* PROBLEM DESCRIPTION
Some lines in the material below hold the word "true". Copy all of them.

* INPUT FOR THIS TASK
*-*-*

/-- R230 to R232, R244, R245, R247, R267, R268: a read that a bay's issue arbiter grants leaves for the mesh port under the bay's least free
tracker entry; its granule is locked if it is a locked read, its part asks for it no more, and the bay's map cache holds the entries it
held. A locked read waits while another sequence holds its granule, while its serving port has 64 locks, or while the write
of an earlier sequence there is unanswered (log 36). -/
def Claims.ReadsLeave : Prop :=
  ∀ (s : State) (f : Flight) (i : Nat) (x : Read) (r : RdReq), s.flightOf f.id = some f → readAsk s f i = some (x, some r) → decodePa s x.pa = none →
    (r ∈ f.todo ∧ r.part = i ∧ x.tag < 2048 ∧ x.tag ∉ trkHeld s (f.bayOf i) ∧ (∀ n, n < x.tag → n ∈ trkHeld s (f.bayOf i))
      ∧ (x.bay, x.flight, x.wait, x.beats, x.off) = (f.bayOf i, f.id, false, [], 0)
      ∧ (∃ ps, portPieces s (f.bayOf i) r.va r.len = some ({ va := x.req.va, len := x.req.len, pa := x.pa } :: ps) ∧ x.rest = ps)
      ∧ partReads s f i < creditOf s (f.bayOf i))
    ∧ (let busy (l : Lock) : Prop := l.granule ∈ granulesOf x.pa x.req.len
       (∃ l ∈ s.locks, l.flight ≠ f.id ∧ busy l) → readGrant s f.id i = s)
    ∧ (lockedOut s f.id x.pa x.req.len = false → (r.lock = true → lockRoom s x.bay [x.pa / 256] = true ∧ orderHeld s x.pa x.req.len = false) →
        (let u := readGrant s f.id i
         u.reads = s.reads ++ [x]
         ∧ u.locks = (if r.lock = true then s.locks ++ [{ bay := x.bay, flight := f.id, part := x.req.part, granule := x.pa / 256
                                                          va := x.req.va / 256 }] else s.locks)
         ∧ u.flightOf f.id = some { f with todo := f.todo.erase r }
         ∧ (u.getB x.bay).rdCnt = (s.getB x.bay).rdCnt + 1
         ∧ (∀ e, e ∈ (u.getB x.bay).mapc ↔ e ∈ (s.getB x.bay).mapc)
         ∧ (∀ b, b ≠ x.bay → u.getB b = s.getB b)
         ∧ { u with reads := s.reads, locks := s.locks, flights := s.flights, bay := s.bay } = s))

/-- The arbiters, and what they let out (R230 to R232, R244, R245, R247, R261 to R268, R273). Which locks shut a granule is the
model's reading (log 36). -/
def Obligations.ArbiterRounds : Prop := Claims.Rounds ∧ Claims.StreamClasses ∧ Claims.ReadsLeave

/-! ### The block as a whole -/

/-- The queue of commands is first in, first out: a step takes the command at its front and runs it with the rest of the queue. -/
def Obligations.StepRunsFrontCommand : Prop :=
  ∀ (s : State) (c : Instr) (rest : List Instr), s.pending = c :: rest → step s = exec c { s with pending := rest }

*-*-*

* WRITTEN REPLY
    ∧ (lockedOut s f.id x.pa x.req.len = false → (r.lock = true → lockRoom s x.bay [x.pa / 256] = true ∧ orderHeld s x.pa x.req.len = false) →
         ∧ u.locks = (if r.lock = true then s.locks ++ [{ bay := x.bay, flight := f.id, part := x.req.part, granule := x.pa / 256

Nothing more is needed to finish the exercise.